# Muslim Posters Eid/Post Ramadan Meet Up!



## DreamTeam (Nov 1, 2007)

Salams Everyone,

This is a poll to figure when we would all be free to meet after Eid/Ramadan.

If anyone has any problems about a certain date etc, please send me a PM and we can hopefully arrange things so that we can all meet each other, inshallah.

Lots of love  

Snowbelle


----------



## KittenPaws (Oct 23, 2007)

Salam Snowbelle & others! 

Fab idea thanks for doing this. Would love to catch up! I cant make it on the saturdays 11th (although i can do saturday PM) & 18th but sunday would be fab! 

Love to all. 

xxx


----------



## Godswill (Jun 13, 2008)

Salam


Yipeeee  
I can meet up anytime in Oct except 11/10/08 inshAllah.


----------



## Iman (Oct 11, 2007)

salaams

I voted for 11th Oct but I can also do the 12th.

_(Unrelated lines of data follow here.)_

-- ==== Sys2Proof/Machine/Int.lean ====
section
/-! DEFINITION. Integer and address instructions of the control core (R125 to R131), and their 16-bit forms (R90). -/

namespace Sys2Proof.Machine

/-! ### Shared operations -/

/-- A unit that writes a function of two g registers to rd (R126). -/
def intOp2 (len : Nat) (d a b : BitVec 5) (rsv : Bool) (f : Word64 → Word64 → Word64) (s : State) : State :=
  unitC len false ⟨.user, rsv, true, fun k s => fall (gSet s k d (f (gGet s k a) (gGet s k b)))⟩ s

/-- A unit that writes a function of one g register to rd (R127). -/
def intOp1 (len : Nat) (d a : BitVec 5) (rsv : Bool) (f : Word64 → Word64) (s : State) : State :=
  unitC len false ⟨.user, rsv, true, fun k s => fall (gSet s k d (f (gGet s k a)))⟩ s

/-- A unit that writes a function of ra and of its extensible immediate to rd (R128). -/
def intOpI (d a : BitVec 5) (i : BitVec 12) (f : Word64 → Int → Word64) (s : State) : State :=
  unitC 4 true ⟨.user, true, true, fun k s => fall (gSet s k d (f (gGet s k a) (extImm (s.core k).pfx i)))⟩ s

/-- A division: DIV_ZERO with the dividend in tval for a zero divisor (R126). -/
def divOp (d a b : BitVec 5) (rsv : Bool) (f : Word64 → Word64 → Word64) (s : State) : State :=
  unitC 4 false ⟨.user, rsv, true, fun k s =>
    if gGet s k b = 0 then raise s .divZero (gGet s k a)
    else fall (gSet s k d (f (gGet s k a) (gGet s k b)))⟩ s

/-- A result that has saturated or overflowed where `ovf`: INT_OVERFLOW under status.IOE (R131). -/
def intOver (s : State) (k : Nat) (d : BitVec 5) (r : Word64) (ovf : Bool) : Done :=
  if ovf && bit (s.core k).status 11 then raise s .intOverflow r else fall (gSet s k d r)

/-- 1 where `b` holds, else 0. -/
def boolWord (b : Bool) : Word64 := if b then 1 else 0

/-- Leading zero bits; 64 for 0 (R127). -/
def clz64 (x : Word64) : Nat := if x = 0 then 64 else 63 - Nat.log2 x.toNat

/-- Trailing zero bits; 64 for 0 (R127). -/
def ctz64 (x : Word64) : Nat := ((List.range 64).find? (fun i => bit x i)).getD 64

/-- The number of one bits (R127). -/
def popc64 (x : Word64) : Nat := (List.range 64).countP (fun i => bit x i)

/-- sext(a[w−1:0], w) (R127). -/
def sextTo (x : Word64) (w : Nat) : Word64 := BitVec.ofInt 64 (sextInt x.toNat w)

/-- zext(a[w−1:0], w) (R127). -/
def zextTo (x : Word64) (w : Nat) : Word64 := BitVec.ofNat 64 (x.toNat % 2 ^ w)

/-- The width of SEXT and ZEXT by their size code (R127). -/
def extSize (z : BitVec 5) : Nat := 8 * 2 ^ z.toNat

/-- floor(a × b / 2^64), signed (R126). -/
def mulHigh (a b : Word64) : Word64 := BitVec.ofInt 64 (a.toInt * b.toInt / 2 ^ 64)

/-- floor(u(a) × u(b) / 2^64) (R126). -/
def mulHighN (a b : Word64) : Word64 := BitVec.ofNat 64 (a.toNat * b.toNat / 2 ^ 64)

Can't do the 18th or 19th.

Any other date is prob ok with me just need notice.

lets have lunch and a chin wag!! 

xx


----------



## soni (Dec 31, 2005)

Salaam All,

Brilliant idea !!!!!!!!!!!!!!Would love to meet u all especially the new comers.I can do any dates as long as they don't clash with my dates withe ARGC  

Love,

Soni


----------